THE BOYS cruise up and down in their cars here all night. They think if they do it often enough, they'll magically get laid,' says Jack, sitting on the porch of the American Hotel, drinking a kir. It's dusk on Main Street. The hotel is just down the road from the Paradise Grill, where John, Lou and the Captain drink their coffees at 7am. This is a terrific little inn: great food, fine drink, but not fancy, not the type of place Ivana Trump would drop by.

By Sag Harbor standards, it is a temple of style, and thus a meeting place for some pretty classy visitors, local writers and artists, such as Jack, who is a painter. And for the poseurs and 'sans socks' who meet in the bar to peruse pretty models standing on the heels of their sneakers. Around Sag Harbor, baring your heels is this year's fashion. Who knows why, who cares? By sundown, at the American Hotel, the mating rituals have begun.

The summer, astonishingly, is already more than half gone. It has been hot again, and noisy, rain clattering, dog howling. Sleepless in Sag Harbor, I figure it's better to pass the time drinking dry martinis at the American Hotel, and who knows, maybe running into some guy, maybe running into JFK Jr]

John Kennedy Jr was spotted once, over the road in Sagaponack, and ever since half of New York City has been prowling the area looking for him. But then sightings of JFK Jr are as common as Elvis; he is America's Princess Di.

'Is that him?' a friend asks.

No, it is only a man with a smooth tan, wearing lizard loafers and a brocade waistcoat over his T-shirt; his friend has on jeans so exquisitely pressed he walks as if there are eggs in them. They sit down and light up big cigars. At the American Hotel, where smoke-ins are held in winter, a cigar is not merely a cigar. It is a style appendage and, given the way these guys puff and preen and wave the enormous smokes as the girls go by, a tool in the romantic rites of summer.

Across the street two lithe young men are painting the liquor store, their shirts off. A couple of summer widows, like characters from John Updike, gaze at them. It is very hot.

Jack, an old Sag hand, reminisces about meat loaf with mashed potatoes at the Paradise that had a hole for the gravy. One of the Cigars comes over to greet him. We are introduced; he does not remember that we have met several times.

No JFK Jr.

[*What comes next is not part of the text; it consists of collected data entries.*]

-- ==== Sys2Proof/Laws/Port.lean ====
section
/-! SUPPORT. What the repetition over objects, a raise, a notice and a reply can do. -/

namespace Sys2Proof.Machine

/-! ## Repetition -/

@[simp] theorem forEach_nil {α : Type} (f : α → State → State) (s : State) : forEach [] f s = s := rfl

@[simp] theorem forEach_cons {α : Type} (a : α) (l : List α) (f : α → State → State) (s : State) :
    forEach (a :: l) f s = forEach l f (f a s) := rfl

/-- What every member keeps, the repetition keeps. -/
theorem forEach_keeps {α : Type} {P : State → Prop} {f : α → State → State} (l : List α)
    (step : ∀ a ∈ l, ∀ s, P s → P (f a s)) {s : State} (h : P s) : P (forEach l f s) := by
  induction l generalizing s with
  | nil => exact h
  | cons a l ih =>
    exact ih (fun b hb => step b (List.mem_cons_of_mem _ hb)) (step a (List.mem_cons_self ..) s h)

theorem forHeads_keeps {P : State → Prop} {f : HeadNo → State → State} (step : ∀ h s, P s → P (f h s)) {s : State}
    (h : P s) : P (forHeads f s) :=
  forEach_keeps _ (fun a _ => step a) h

theorem forLinks_keeps {P : State → Prop} {f : LinkNo → State → State} (step : ∀ x s, P s → P (f x s)) {s : State}
    (h : P s) : P (forLinks f s) :=
  forEach_keeps _ (fun a _ => step a) h

theorem forUnits_keeps {P : State → Prop} {f : UnitNo → State → State} (step : ∀ u s, P s → P (f u s)) {s : State}
    (h : P s) : P (forUnits f s) :=
  forEach_keeps _ (fun a _ => step a) h

/-- A view that no member changes, the repetition does not change. -/
theorem forEach_view {α β : Type} (v : State → β) {f : α → State → State} (step : ∀ a s, v (f a s) = v s)
    (l : List α) (s : State) : v (forEach l f s) = v s :=
  forEach_keeps (P := fun t => v t = v s) l (fun a _ t ht => (step a t).trans ht) rfl

/-! ## Notices and replies -/

theorem offerNotice_port (m : Message) (s : State) : offerNotice m s = { s with cp := (offerNotice m s).cp } := by
  unfold offerNotice; split <;> rfl

/-- What a notice leaves of the Control Port: it joins, or the drop count rises. -/
theorem offerNotice_cp (m : Message) (s : State) :
    (offerNotice m s).cp = { s.cp with notices := s.cp.notices ++ [m] } ∧ hasRoom s = true ∨
      (offerNotice m s).cp = { s.cp with noticeDrops := bump s.cp.noticeDrops } ∧ hasRoom s = false := by
  unfold offerNotice; split
  · exact .inl ⟨rfl, ‹_›⟩
  · rename_i h
    exact .inr ⟨rfl, by simpa using h⟩

@[simp] theorem queueReply_fs (m : Message) (s : State) : (queueReply m s).fs = s.fs := rfl
@[simp] theorem queueReply_hp (m : Message) (s : State) : (queueReply m s).hp = s.hp := rfl
@[simp] theorem queueReply_cle (m : Message) (s : State) : (queueReply m s).cle = s.cle := rfl
@[simp] theorem queueReply_cov (m : Message) (s : State) : (queueReply m s).cov = s.cov := rfl
@[simp] theorem queueReply_reg (m : Message) (s : State) : (queueReply m s).reg = s.reg := rfl
@[simp] theorem queueReply_rep (m : Message) (s : State) : (queueReply m s).rep = s.rep := rfl
@[simp] theorem queueReply_replies (m : Message) (s : State) : (queueReply m s).cp.replies = s.cp.replies ++ [m] := rfl
@[simp] theorem queueReply_notices (m : Message) (s : State) : (queueReply m s).cp.notices = s.cp.notices := rfl

/-! ## Raises -/

/-- A raise acts on the Control Port alone. -/
theorem raise_port (t : Time) (f : Flag) (object : Byte) (s : State) :
    raise t f object s = { s with cp := (raise t f object s).cp } := by
  unfold raise; split
  · rfl
  · dsimp only; split
    · rw [offerNotice_port]
    · rfl

/-- What a raise leaves of the Control Port but flags, notices and the drop count. -/
theorem raise_cp (t : Time) (f : Flag) (object : Byte) (s : State) :
    (raise t f object s).cp = { s.cp with
      flags := addMember s.cp.flags f.bit
      notices := (raise t f object s).cp.notices
      noticeDrops := (raise t f object s).cp.noticeDrops } := by
  unfold raise; split
  · rename_i h
    have : addMember s.cp.flags f.bit = s.cp.flags := by
      apply BitVec.eq_of_getLsbD_eq
      intro i hi
      by_cases e : i = f.bit
      · subst e; simp [addMember, h]
      · simp [addMember, BitVec.getLsbD_twoPow, Ne.symm e]
    rw [this]
  · dsimp only; split
    · rcases offerNotice_cp (.event f object (addMember s.cp.flags f.bit) t)
        { s with cp := { s.cp with flags := addMember s.cp.flags f.bit } } with ⟨h, -⟩ | ⟨h, -⟩ <;> rw [h]
    · rfl

@[simp] theorem raise_fs (t : Time) (f : Flag) (o : Byte) (s : State) : (raise t f o s).fs = s.fs := by rw [raise_port]
@[simp] theorem raise_hp (t : Time) (f : Flag) (o : Byte) (s : State) : (raise t f o s).hp = s.hp := by rw [raise_port]
@[simp] theorem raise_cle (t : Time) (f : Flag) (o : Byte) (s : State) : (raise t f o s).cle = s.cle := by rw [raise_port]
@[simp] theorem raise_cov (t : Time) (f : Flag) (o : Byte) (s : State) : (raise t f o s).cov = s.cov := by rw [raise_port]
@[simp] theorem raise_reg (t : Time) (f : Flag) (o : Byte) (s : State) : (raise t f o s).reg = s.reg := by rw [raise_port]
@[simp] theorem raise_rep (t : Time) (f : Flag) (o : Byte) (s : State) : (raise t f o s).rep = s.rep := by rw [raise_port]
@[simp] theorem raise_replies (t : Time) (f : Flag) (o : Byte) (s : State) :
    (raise t f o s).cp.replies = s.cp.replies := by rw [raise_cp]
@[simp] theorem raise_inbound (t : Time) (f : Flag) (o : Byte) (s : State) :
    (raise t f o s).cp.inbound = s.cp.inbound := by rw [raise_cp]
@[simp] theorem raise_rx (t : Time) (f : Flag) (o : Byte) (s : State) : (raise t f o s).cp.rx = s.cp.rx := by
  rw [raise_cp]
@[simp] theorem raise_flags (t : Time) (f : Flag) (o : Byte) (s : State) :
    (raise t f o s).cp.flags = addMember s.cp.flags f.bit := by rw [raise_cp]

theorem getLsbD_addMember {n : Nat} (set : BitVec n) (i j : Nat) :
    (addMember set i).getLsbD j = (set.getLsbD j || (decide (i = j) && decide (i < n))) := by
  simp only [addMember, BitVec.getLsbD_or, BitVec.getLsbD_twoPow]
  by_cases e : i = j <;> simp [e]

theorem Flag.bit_lt (f : Flag) : f.bit < 10 := by cases f <;> decide

theorem Flag.bit_injective {f g : Flag} (h : f.bit = g.bit) : f = g := by
  cases f <;> cases g <;> first | rfl | cases h

/-- A raise sets its flag and leaves every other as it was. -/
theorem flagSet_raise (t : Time) (f g : Flag) (o : Byte) (s : State) :
    flagSet (raise t f o s) g = (flagSet s g || decide (f = g)) := by
  have hi : decide (f.bit = g.bit) = decide (f = g) :=
    decide_eq_decide.mpr ⟨Flag.bit_injective, fun h => h ▸ rfl⟩
  rw [flagSet, raise_flags, getLsbD_addMember, hi, flagSet]
  simp [Flag.bit_lt]

/-- An outbound queue within its capacity stays so when a notice is offered. -/
theorem offerNotice_outbound (m : Message) {s : State} (h : (outbound s).length ≤ Config.outCapacity) :
    (outbound (offerNotice m s)).length ≤ Config.outCapacity := by
  unfold offerNotice; split
  · rename_i r
    simp [outbound, hasRoom, Config.outCapacity] at *; omega
  · exact h

/-- An outbound queue within its capacity stays so at a raise. -/
theorem raise_outbound (t : Time) (f : Flag) (o : Byte) {s : State} (h : (outbound s).length ≤ Config.outCapacity) :
    (outbound (raise t f o s)).length ≤ Config.outCapacity := by
  unfold raise; split
  · exact h
  · dsimp only; split
    · exact offerNotice_outbound _ h
    · exact h

end Sys2Proof.Machine
end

No boys of summer. Not even a Cigar Jock. I turn to the personals in Dan's Papers. All the men seem to be '26', 'Christian' or '5ft2'. Later, sitting in my garden where heat has bleached the hydrangeas the palest blue, mosquitoes feed on my ankles and I consider the men I have already encountered this summer: there was Brett, the lanky man from across the street, who put in the air-conditioner during the first heatwave and commiserated over losing the bike; Detective Mackey, the red- headed cop who failed to find the bike; and Paul, the cheery plumber who fixed the toilets.

Chris came from Good Neighbor appliance repair service to fix the dishwasher. It broke again. We had the kind of spat usually reserved for the long married ('Why can't you come here first?' 'Do you think you're the only customer on my list?'). I said Sag Harbor was not very friendly. Where are you from? he said. New York City, I said. He came that afternoon and fixed the thing.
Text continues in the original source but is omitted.